Part of the lure of Los Angeles was to collaborate more. Though isolating prevented doing so in person, Van Etten, Dawes, and other friends sent tracks back and forth; she says working with other artists at a remove helped her “not feel the pressure of being in a room with someone and creating something magical in that one session” and embrace her home studio. “I’m a Pisces, so I’m scattered and I have a lot of projects all the time,” she says. “Those types of deadlines are so good for me.”

She knew she wanted to mostly record We’ve Been Going About This All Wrong there, too—in her space, on her terms. She sent reams of files from different studio sessions to Beatriz Artola, her mixing engineer. Artola (who was pregnant while working on the album, adding resonance to songs like “Home to Me”) says that a collaborative ethos comes through in Van Etten’s solo work, too. “Oftentimes, many artists are like, ‘I’d love to hear you do your thing, I’m open to interpretation’—and more often than not, it’s like, ‘I like what you did, but no,’” she tells me. “When Sharon asks you for your opinion, she really means it.”

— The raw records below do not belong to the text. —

/-! ### Saves (R421 to R435) -/

/-- A save in progress (R423): its context and slot, the tick of its request, the tick of the tile's last array firing or
drained token, and its stage: 0 draining, 1 completing locally and writing out. `park`: the step joins the child lane
(R165). `array`: the array goes into this slot, or into that of `mate` (R424). `named`: the context to which a saved
holder returns (R421). `cmd`: a PCTL command asked for it. `late`: the deadline has passed, `ext`: how often it was
extended (R412, R430). -/
structure Save where
  ctx   : Nat
  slot  : Nat
  start : Nat
  quiet : Nat
  stage : Nat := 0
  park  : Bool := false
  array : Bool := false
  mate  : Option Nat := none
  named : Bool := false
  cmd   : Bool := false
  ext   : Nat := 0
  late  : Bool := false
  deriving DecidableEq, Repr

/-- A resume entry (R430). The saved step is context 2^32 + slot, which holds its STEPLIN, EFF and JCNT; `seq` orders
entries. `parked`: it waits in the child lane (R165). `mate`: the other slot of a save of both contexts (R424). `named`:
it returns at once (R421). `restoring`: it has taken a context of the tile and waits to be refilled (R433). -/
structure Resume where
  slot   : Nat
  seq    : Nat
  parked : Bool := false
  mate   : Option Nat := none
  named  : Option Nat := none
  restoring : Option Nat := none
  deriving DecidableEq, Repr

/-- One tile. A freeze stops it from tick `frz` on, before `freeze` (R394, R419). `retired`: its scratchpad banks that a spare
stands in for (R396). -/
structure Tile where
  pad    : Pad := {}
  tlb    : List TlbEntry := []
  walks  : List WalkEntry := []
  crs    : RegFile 64 := [(0x30, 0xFFFFFFFFFFFFFFFF), (0x36, 0x0002000000010000), (0x44, 1), (0xC1, 1750000)]
  hist   : MergeHist := {}
  weights : List Nat := []
  freeze : Nat := 0
  frz    : Nat := 0
  disp   : List Task := []
  child  : List Task := []
  allocs : List Alloc := []
  chans  : Map (List W64) := []
  arr    : Arr := {}
  seq    : Nat := 0
  table  : Option Mem := none
  pending : Mem := []
  tloads : List CfgLoad := []
  saves  : List Save := []
  resume : List Resume := []
  resOf  : Map Nat := []
  retired : List Nat := []
  deriving DecidableEq, Repr

/-! ### One cluster -/

/-- An entry of the merge network (R328): `val` is an LA128, a 64-bit sum or an FP32 code. -/
structure MnEntry where
  coord : W64
  lane  : Nat
  ord   : Nat
  val   : BitVec 128
  deriving DecidableEq, Repr

/-- The merge network of a cluster (R328 to R345). Commands are named context × 16 + handle. `seq` is the output sequence:
coordinate, the values to combine, and flags met while merging. -/
structure Merge where
  state   : Nat := 0
  ord     : Bool := false
  dz      : Bool := false
  vty     : Nat := 0
  oty     : Nat := 0
  rm      : Nat := 0
  sm      : Nat := 0
  base    : W64 := 0
  size    : Nat := 0
  asid    : Nat := 0
  gen     : Nat := 0
  launch  : Nat := 0
  team    : Nat := 0
  ctx     : Nat := 0
  step    : Nat := 0
  key     : W64 := 0
  ctime   : Nat := 0
  pc      : W64 := 0
  cap     : Nat := 16384
  maxRuns : Nat := 64
  late    : Nat := 0
  fcause  : Nat := 0
  drained : Nat := 0
  buf     : List MnEntry := []
  runs    : List Nat := []
  lanes   : Map Nat := []
  waits   : List (Nat × Nat) := []
  ords    : Map Nat := []
  seq     : List (W64 × List Nat × Nat) := []
  drains  : List Nat := []
  pause   : Nat := 0
  deriving DecidableEq, Repr

/-- One cluster. `retired`: its scratchpad banks that a spare stands in for (R396). -/
structure Cluster where
  pad    : Pad := {}
  crs    : RegFile 64 := [(0x31, 0xFFFFFFFFFFFFFFFF), (0x32, 0xFFFFFFFFFFFFFFFF), (0x33, 0xFFFFFFFFFFFFFFFF),
    (0x37, 0x10000), (0x60, 0x404000)]
  allocs : List Alloc := []
  mn     : Merge := {}
  retired : List Nat := []
  deriving DecidableEq, Repr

But as her career has taken off, Van Etten has grown more wary of having a public profile. After the release of Are We There in 2014, she “toured incessantly,” a recent Stereogum story describes. It was challenging. “It became too hard for me to go to the merch table,” she later writes in an email. “My voice wouldn't last and my stamina emotionally was at odds with the needs of the fans and the personal stories they would tell.” (This is also one of the things that inspired her to study psychology.) When we speak over Zoom, she’s visiting family; afterwards, through her publicist, she asks me not to include her location in this story.

“It’s starting to make me uncomfortable,” Van Etten says. “There’s a power of anonymity…” She pauses. “I have these concerns, being a mother and being in the public eye. I just want to sustain where I’m at without changing anything in my life.” It’s made her reluctant to pursue more acting (though she’s had recent auditions), and she’s “dreading” touring; for all the difficulties of the past two years, she says, having so much time to be present with her son was not one of them. “But it’s also nice to miss each other, too,” she says.

Before she embarks on tour, Van Etten has assigned herself a new project: repairing a pair of refrigerator-size Magnepan speakers she found at a thrift store. In or out of the studio, there’s always something to make next.